Seit mehr als zweieinhalb Jahren können Patienten in Deutschland medizinisches Cannabis auf Rezept erhalten. Laut dem Deutschen Arzneiprüfungsinstitut haben die Apotheken im Jahr 2018 rund 95.000 Rezepte von cannabishaltigen Zubereitungen und unverarbeiteten Blüten bearbeitet, knapp 68.000 mehr als im Vorjahr. Tomke erhält jährlich zwölf Rezepte. Die Krankheitsgründe für die Anwendung von medizinischem Marihuana können ganz unterschiedlich sein. Am häufigsten werde es konsumiert, um Schmerzen zu lindern, so Samir Rabbata, Pressesprecher der Bundesärztekammer. 69 Prozent der Patienten geben diesen Grund an. Weitere Anwendungsgründe sind laut Rabbata Spastiken mit elf Prozent, Übelkeit und Erbrechen mit vier Prozent, Depressionen mit drei Prozent, Appetitlosigkeit, Darmkrankheiten, Tourette, Epilepsie, Bewegungs- sowie Schlafstörungen mit einem Prozent.

Die schmerzlindernde Wirkung von Cannabis wird jedoch auch angezweifelt. Charly Gaul, Facharzt für Neurologie und Generalsekretär der Deutschen Migräne- und Kopfschmerzgesellschaft, erklärt, dass der Gebrauch von Cannabis bei Kopfschmerzpatienten eine Rarität darstelle. Es gebe keinen wissenschaftlich tragfähigen Beleg dafür, dass Cannabiskonsum bei Migräne wirksam sei. Die Mehrzahl der Patienten beenden den Einsatz wegen Wirkungslosigkeit, sagt er.

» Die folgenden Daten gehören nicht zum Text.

/-- `rowld` (R164). -/
def execRowld (c : Ctl) (o : Ord) (_ : Ty) (d : VReg) (row : BitVec 5) (minv : WI) (s : State) :
    Host.Outcome State Fault Refusal :=
  runWord c true false
    (((((Uses.group d 2).and (Uses.w row)).and (Uses.wi minv)).and { feats := [0] }).and
      { extra := [.rver], conflict := some 0x77 }) (fun g => do
    let va := ((← getMe).w row.toNat).toNat
    let l ← dmAccess .rowld va 256
    let m ← readWI minv
    let p := (← get).pathTo l.home
    waitRow l.key false
    waitSend p false
    let tok ← freshA
    let t ← getMe
    let r := t.vIdx d
    owe ⟨tok, [.v r, .v (r + 1), .rver], .row r g, [], (ordAcq o), if o.row then some l.key else none, p⟩
    modify (fun s => s.post (s.mkMsg p (homeEp l.home) tok (.rowld (.dm l) m)))
    return .seq) s

/-! ## HM (R165) -/

/-- The key of a cached ATS translation: the partition's function, the die, the page. -/
def atsKey (p die page : Nat) : Nat := (p * 4 + die) * 2 ^ 52 + page

/-- Checks 1 to 3 of an HM access: the host address. A handler's access is refused at check 3. (DEDUCED: assumptions 75 and
110.) -/
def hmAccess (va n : Nat) : Act Nat := do
  checkAlign va n
  let s ← get
  let page := va / 4096
  match (s.ats.find? (fun e => e.1 == atsKey s.me.part (coreDie (coreOf s.cur)) page)).map (·.2) with
  | none =>
    if s.me.wait = .atsFault page then trap causePageFaultHm (w64 va) else blockWait (.ats page)
  | some hp =>
    if !(s.prt s.me.part).hgrant then trap causeAccess (w64 va)
    else do
      checkHandlerSpace (w64 va)
      return hp * 4096 + va % 4096

/-- `ldh`. -/
def execLdh (c : Ctl) (o : Ord) (d : LdDst) (base : WG) (off : WI) (s : State) : Host.Outcome State Fault Refusal :=
  runWord c (ldLane d) false (ldUses d base off) (fun g => do
    let va ← eaOf base off
    let a ← hmAccess va (ldBytes d)
    sendLoad .ls hostEp (.hmLoad a (ldBytes d) []) d g (ordAcq o) spaceHm a) s

/-- `sth`. -/
def execSth (c : Ctl) (o : Ord) (base : WG) (off : WI) (a : StSrc) (s : State) : Host.Outcome State Fault Refusal :=
  runWord c (stLane a) false (stUses base off a) (fun g => do
    let va ← eaOf base off
    let ea ← hmAccess va (stBytes a)
    let data ← storeData a g
    sendStore .ls hostEp (.hmStore ea data) (ordRel o) spaceHm ea data) s

/-- `ath`. -/
def execAth (c : Ctl) (o : Ord) (op : AtOp) (d : BitVec 5) (base : WG) (b : Src) (s : State) :
    Host.Outcome State Fault Refusal :=
  runWord c false false (atUses 0x7A d base b) (fun _ => do
    let ea ← hmAccess (← readWG base).toNat (atBytes op)
    let x ← readSrc64 .b64 b
    let cmp := (← getMe).w d.toNat
    sendAtomic .ls hostEp (.hmAtomic op ea x cmp) d (ordAcq o) (ordRel o)) s

/-! ## PM (R166) -/

/-- Checks 1 to 3 of a PM access. -/
def pmAccess (port : Nat) (va n : Nat) : Act Unit := do
  checkAlign va n
  let s ← get
  if !bitOf ((s.prt s.me.part).cfReg (0x48 + port)) 63 then trap causePageFaultPm (w64 va)
  else checkHandlerSpace (w64 va)

def pmFeat : Uses := { feats := [1] }

/-- `ldp`. -/
def execLdp (c : Ctl) (port : BitVec 3) (o : Bool) (d : LdDst) (base : WG) (off : WI) (s : State) :
    Host.Outcome State Fault Refusal :=
  runWord c (ldLane d) false ((ldUses d base off).and pmFeat) (fun g => do
    let va ← eaOf base off
    pmAccess port.toNat va (ldBytes d)
    sendLoad .ls (peerEp port.toNat) (.pmLoad va (ldBytes d)) d g o (spacePm port.toNat) va) s

/-- `stp`. -/
def execStp (c : Ctl) (port : BitVec 3) (o : Bool) (base : WG) (off : WI) (a : StSrc) (s : State) :
    Host.Outcome State Fault Refusal :=
  runWord c (stLane a) false ((stUses base off a).and pmFeat) (fun g => do
    let va ← eaOf base off
    pmAccess port.toNat va (stBytes a)
    let data ← storeData a g
    sendStore .ls (peerEp port.toNat) (.pmStore va data) o (spacePm port.toNat) va data) s

/-- `atp`. -/
def execAtp (c : Ctl) (port : BitVec 3) (o : Bool) (op : AtOp) (d : BitVec 5) (base : WG) (b : Src) (s : State) :
    Host.Outcome State Fault Refusal :=
  runWord c false false ((atUses 0x7D d base b).and pmFeat) (fun _ => do
    let va := (← readWG base).toNat
    pmAccess port.toNat va (atBytes op)
    let x ← readSrc64 .b64 b
    let cmp := (← getMe).w d.toNat
    sendAtomic .ls (peerEp port.toNat) (.pmAtomic op va x cmp) d o o) s

/-! ## MB and CF (R167, R168) -/

/-- A handler has no MB access; the spec gives TVAL for byte addresses and CF numbers, so here it is a free value.
(DESIGN CHOICE: assumption 35.) -/
def checkHandlerMb : Act Unit := do
  if (← getMe).kind = .handler then
    trapFix (fun s => (drawNat s).2) causeAccess (fun s => Config.freeWord (drawNat s).1)
  else return ()

/-- A read of a mailbox or of configuration: 8 bytes land in `wd`. -/
def sendRegRead (dst : Nat) (req : Req) (d : BitVec 5) (fill : PReg → Fill) (acq : Bool) : Act Ret := do
  waitSend .ls false
  let tok ← freshA
  let t ← getMe
  owe ⟨tok, [t.preg d.toNat], fill (t.preg d.toNat), [], acq, none, .ls⟩
  modify (fun s => s.post (s.mkMsg .ls dst tok req))
  return .seq

def sendWordRead (dst : Nat) (req : Req) (d : BitVec 5) : Act Ret := sendRegRead dst req d .word false

/-- A read of PREEMPT acquires what saved threads did (R344). What it returns is known only once it lands, so it holds the
thread's later accesses back whatever it returns. (DEDUCED: assumption 103.) -/
def cfReadFill (n : Nat) : PReg → Fill := if n = 0xD4 then .status else .word
def cfReadAcq (n : Nat) : Bool := n == 0xD4

/-- A write of a mailbox or of configuration. -/
def sendWordWrite (dst : Nat) (req : Req) : Act Ret := do
  waitSend .ls false
  modify (fun s => s.post (s.mkMsg .ls dst 0 req))
  return .seq

/-- `ldmb`. -/
def execLdmb (c : Ctl) (d : BitVec 5) (mb word : BitVec 15) (s : State) : Host.Outcome State Fault Refusal :=
  runScalar c (Uses.w d) (do
    checkHandlerMb
    sendWordRead (mbEp (← getMe).part) (.mbRead mb.toNat word.toNat false) d) s

/-- `ldmb.out`. -/
def execLdmbOut (c : Ctl) (d : BitVec 5) (mb word : BitVec 15) (s : State) : Host.Outcome State Fault Refusal :=
  runScalar c (Uses.w d) (do
    checkHandlerMb
    sendWordRead (mbEp (← getMe).part) (.mbRead mb.toNat word.toNat true) d) s

/-- `stmb`. -/
def execStmb (c : Ctl) (mb word : BitVec 15) (a : Src) (s : State) : Host.Outcome State Fault Refusal :=
  runScalar c ((Uses.src a).and { conflict := some 0x7F }) (do
    checkHandlerMb
    let v ← readSrc64 .b64 a
    sendWordWrite (mbEp (← getMe).part) (.mbWrite mb.toNat word.toNat v)) s

/-- The access classes of R168. -/
inductive CfClass where
  | ro | rw | shuone | unassigned
  deriving DecidableEq, Repr

/-- The class of a configuration register. -/
def cfClass (n : Nat) : CfClass :=
  if n < 0x40 then .rw
  else if n = 0x40 then .ro
  else if n = 0x41 then .rw
  else if 0x48 ≤ n ∧ n < 0x50 then .shuone
  else if n = 0x60 then .rw
  else if n = 0x61 ∨ n = 0x62 then .ro
  else if n = 0x70 then .rw
  else if n = 0x71 then .ro
  else if n = 0x72 ∨ n = 0x73 then .rw
  else if n = 0x80 then .rw
  else if n = 0x90 then .ro
  else if n = 0x91 then .rw
  else if 0xA0 ≤ n ∧ n ≤ 0xB0 then .rw
  else if n = 0xC0 then .ro
  else if n = 0xC1 then .rw
  else if n = 0xD0 then .ro
  else if 0xD1 ≤ n ∧ n ≤ 0xD6 then .rw
  else if 0xE0 ≤ n ∧ n < 0xE4 then .rw
  else .unassigned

Tomke erklärt dazu, dass zwar nicht die Kopfschmerzen verschwinden, sie jedoch besser schlafen kann. Außerdem komme sie so besser mit der Krankheit klar, kann sich entspannen und fühlt sich weniger gestresst. Cannabiskonsum helfe ihr, die Migräne zu akzeptieren. Und die medizinische US-Zeitschrift „The Journal of Pain“ berichtet von einer kanadischen Studie aus dem Jahr 2019, die zeigt, dass Cannabis das Potenzial besitze, Kopfschmerzen und Migräne zu verringern. Dazu wurden die Kurz- und Langzeitwirkungen von Marihuana bei Kopfschmerzen und Migräne erforscht. Die Auswertung umfasst Daten aus 12.293 Sitzungen. Die Probanden haben mithilfe einer App den Rauschzustand protokolliert. Laut Forschungsbericht konnte festgestellt werden, dass der Konsum der Blüten den Schweregrad der Kopfschmerzen und der Migräne um etwa 50 Prozent reduziere. Es wird jedoch auch darauf hingewiesen, dass die Wirksamkeit im Laufe der Zeit abnimmt, da die Patienten eine Art Toleranz für die Wirkstoffe entwickeln.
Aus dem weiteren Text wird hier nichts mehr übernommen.